On Thu, 12 Oct 2017 11:37:08 +0100, Steffo
wrote:

I read an interesting article that sooner or later we will not only use
driveless cars as means of transportation, but also 70% of people will
prefer to live in driveless homes http://tinyurl.com/yangl6pa rather
than buy expensive condos/houses.


Yep. If it moves, is road legal, and can be computerized, it can be
automated to drive itself. Just keep the mobile home moving so that
it never needs to find a parking space. Progress blunders onward.

Just one problem. The road infrastructure that the US built during
the 1930's depression, and again during the cold war, is falling
apart. Roads are designed to last about 25 years and bridges about 50
years. The better built freeways, maybe also 50 years. The whole
concept of driverless cars assumes the existence and maintenance of
smooth, clean, pot hole free, and safe highways. By the time
driverless cars are perfected and the Luddites have been exterminated,
the cost of replacing and repairing the highways will probably reach
the crisis point. The car of the future might just be a 4x4 with an
articulated suspension, designed to make it's way over the rubble that
was once our freeway and highway system.


And given the (would one say "normal"?) population growth in the U.S.
the roads will be long parking lots :-)


And apart from the number of cars, the number of delivery trucks is skyrocketing because of e-commerce. https://www.citylab.com/transportati...e-boom/523671/ Truck traffic on the interstates is staggering. I don't know if it is due to the the collapse of the railroads, population increase, e-commerce or all of the above. There are way too many trucks on the highways. Cargo needs to be moved more efficiently.

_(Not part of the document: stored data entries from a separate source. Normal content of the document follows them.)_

theorem rat_eq_significand (hpos : 0 < rat f x) : rat f x = (significand (FFmt.fmt f) x : ℚ) * 2 ^ unitExp (FFmt.fmt f) x := by
  rw [← abs_rat, abs_of_pos hpos]

theorem fsqrtE_nearest (hfin : finite f x = true) (hpos : 0 < rat f x) :
    NearestRoot f (rat f x) (fsqrtE (FFmt.fmt f) x).1 ∧
      (fsqrtE (FFmt.fmt f) x).2 = if rat f (fsqrtE (FFmt.fmt f) x).1 ^ 2 = rat f x then 0 else 16 := by
  obtain ⟨hlo, hhi⟩ := rat_bounds hfin hpos
  obtain ⟨hleast, htop, -, -⟩ := range_of_roots f
  have hm : significand (FFmt.fmt f) x ≠ 0 := fun h => hpos.ne' ((rat_eq_zero_iff f x).mpr ((significand_eq_zero_iff f x).mp h))
  have hsign : negative f x = false := by rw [negative_eq hpos.ne', decide_eq_false hpos.not_gt]
  refine nearestRoot_of_roundsMag hpos (hleast.trans hlo) (hhi.trans htop) ?_
  have hround := fsqrt_roundsMag (f := f) hm (unitExp (FFmt.fmt f) x)
  have hval : ((rat f x : ℚ) : ℝ) = (significand (FFmt.fmt f) x : ℝ) * 2 ^ unitExp (FFmt.fmt f) x := by
    rw [rat_eq_significand hpos]
    push_cast
    rfl
  unfold fsqrtE
  rw [hval]
  simp only [decVal_of_finite hfin, hsign, if_neg hm, Bool.false_eq_true, if_false]
  exact hround

theorem frsqE_nearest (hfin : finite f x = true) (hpos : 0 < rat f x) :
    NearestRoot f (1 / rat f x) (frsqE (FFmt.fmt f) x).1 ∧
      (frsqE (FFmt.fmt f) x).2 = if rat f (frsqE (FFmt.fmt f) x).1 ^ 2 * rat f x = 1 then 0 else 16 := by
  obtain ⟨hlo, hhi⟩ := rat_bounds hfin hpos
  obtain ⟨-, -, hleast, htop⟩ := range_of_roots f
  have hm : significand (FFmt.fmt f) x ≠ 0 := fun h => hpos.ne' ((rat_eq_zero_iff f x).mpr ((significand_eq_zero_iff f x).mp h))
  have hsign : negative f x = false := by rw [negative_eq hpos.ne', decide_eq_false hpos.not_gt]
  simp only [← eq_div_iff hpos.ne']
  refine nearestRoot_of_roundsMag (one_div_pos.mpr hpos) (hleast.trans (one_div_le_one_div_of_le hpos hhi))
    ((one_div_le_one_div_of_le (two_zpow_pos _) hlo).trans htop) ?_
  have hround := frsq_roundsMag (f := f) hm (unitExp (FFmt.fmt f) x)
  have hval : ((1 / rat f x : ℚ) : ℝ) = 1 / ((significand (FFmt.fmt f) x : ℝ) * 2 ^ unitExp (FFmt.fmt f) x) := by
    rw [rat_eq_significand hpos]
    push_cast
    rfl
  unfold frsqE
  rw [hval]
  simp only [decVal_of_finite hfin, hsign, if_neg hm, Bool.false_eq_true, if_false]
  exact hround

end

/-! ### The statement -/

section
variable {f : FFmt} {x y z : ℕ}

theorem fmulE_of_finite (hx : finite f x = true) (hy : finite f y = true) :
    ∃ p, mulVal (decVal (FFmt.fmt f) x) (decVal (FFmt.fmt f) y) = (p, 0) ∧ fmulE (FFmt.fmt f) x y = rne (FFmt.fmt f) p ∧
      (∀ z, fmaE (FFmt.fmt f) x y z = finishF (FFmt.fmt f) (addVal p (decVal (FFmt.fmt f) z))) ∧
      IsFin p ∧ valRat p = rat f x * rat f y ∧ p.sign = (negative f x != negative f y) := by
  obtain ⟨p, hp, hfin, hval, hsign⟩ := mulVal_fin (isFin_decVal hx) (isFin_decVal hy)
  rw [valRat_decVal hx, valRat_decVal hy] at hval
  rw [sign_decVal hx, sign_decVal hy] at hsign
  refine ⟨p, hp, ?_, fun z => ?_, hfin, hval, hsign⟩
  · rw [fmulE, hp, finishF_noFlags]
  · rw [fmaE, hp]
    rfl

/-- Settles O12: each exact result is rounded once, and a zero has the sign that R135 says. -/
theorem floatNearest : Obligations.FloatNearest := by
  intro f x y z hx hy hz hfx hfy hfz
  have hax := isFin_decVal hfx
  have hay := isFin_decVal hfy
  have hsub : rat f x - rat f y = valRat (decVal (FFmt.fmt f) x) + valRat (decVal (FFmt.fmt f) y).neg := by
    rw [valRat_neg, valRat_decVal hfx, valRat_decVal hfy, sub_eq_add_neg]
  have hadd : rat f x + rat f y = valRat (decVal (FFmt.fmt f) x) + valRat (decVal (FFmt.fmt f) y) := by
    rw [valRat_decVal hfx, valRat_decVal hfy]
  obtain ⟨p, hp, hmul, hma, hpfin, hpval, hpsign⟩ := fmulE_of_finite hfx hfy
  have hfma : rat f x * rat f y + rat f z = valRat p + valRat (decVal (FFmt.fmt f) z) := by rw [hpval, valRat_decVal hfz]
  have hpzero : p.isZero = true ↔ rat f x * rat f y = 0 := by rw [isZero_iff hpfin, hpval]
  refine ⟨?sums, ?quotients, ?add0, ?sub0, ?mul0, ?fma0, ?div0, ?roots⟩
  case sums =>
    simp only [List.forall_mem_cons, List.not_mem_nil, false_imp_iff, implies_true, and_true]
    refine ⟨fun h => ?_, fun h => ?_, fun h => ?_, fun h => ?_⟩
    · rw [hadd] at h ⊢
      exact rne_add_nearest hax hay h
    · rw [hsub] at h ⊢
      exact rne_add_nearest hax hay.neg h
    · rw [← hpval] at h ⊢
      rw [hmul]
      exact rne_product_nearest hpfin h
    · rw [hfma] at h ⊢
      rw [hma]
      exact rne_add_nearest hpfin (isFin_decVal hfz) h
  case quotients =>
    simp only [List.forall_mem_cons, List.not_mem_nil, false_imp_iff, implies_true, and_true, decide_eq_true_eq]
    exact ⟨fun ⟨hx0, hy0⟩ => fdivE_nearest hfx hfy hx0 hy0, fun hy0 => frcpE_nearest hfy hy0⟩
  case add0 =>
    intro h
    rw [hadd] at h
    rw [faddE, rne_add_zero hax hay h, isNegZero_decVal hfx hx, isNegZero_decVal hfy hy]
    simp
  case sub0 =>
    intro h
    rw [hsub] at h
    rw [fsubE, rne_add_zero hax hay.neg h, isNegZero_decVal hfx hx, isNegZero_neg_decVal hfy hy]
    simp
  case mul0 =>
    intro h
    obtain ⟨s, m, e, rfl⟩ := hpfin
    obtain rfl : m = 0 := (ratOf_eq_zero_iff s m e).mp (hpval.trans h)
    rw [hmul, rne_zero, ← hpsign]
    rfl
  case fma0 =>
    intro h
    rw [hfma] at h
    rw [hma, rne_add_zero hpfin (isFin_decVal hfz) h, isNegZero_decVal hfz hz, hpsign]
    simp [hpzero, and_assoc]
  case div0 =>
    intro hx0 hy0
    rw [fdivE_of_finite hfx hfy (mt (rat_eq_zero_iff f y).mpr hy0), if_pos ((rat_eq_zero_iff f x).mp hx0)]
  case roots =>
    intro hpos
    obtain ⟨hs, hsf⟩ := fsqrtE_nearest hfx hpos
    obtain ⟨hr, hrf⟩ := frsqE_nearest hfx hpos
    exact ⟨hs, hr, hsf, hrf⟩

end

end Sys2Proof.Proofs
end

I had to run a car errand yesterday -- about two miles across downtown to an area of mixed business and high density housing. I could have ridden my bike the same distance five times in the time it took me to get there in a car. Incroyable. It is long past the time to move -- but I don't know where..

-- Jay Beattie.
  #115  
Old October 13th 17, 03:56 PM posted to rec.bicycles.tech
[email protected]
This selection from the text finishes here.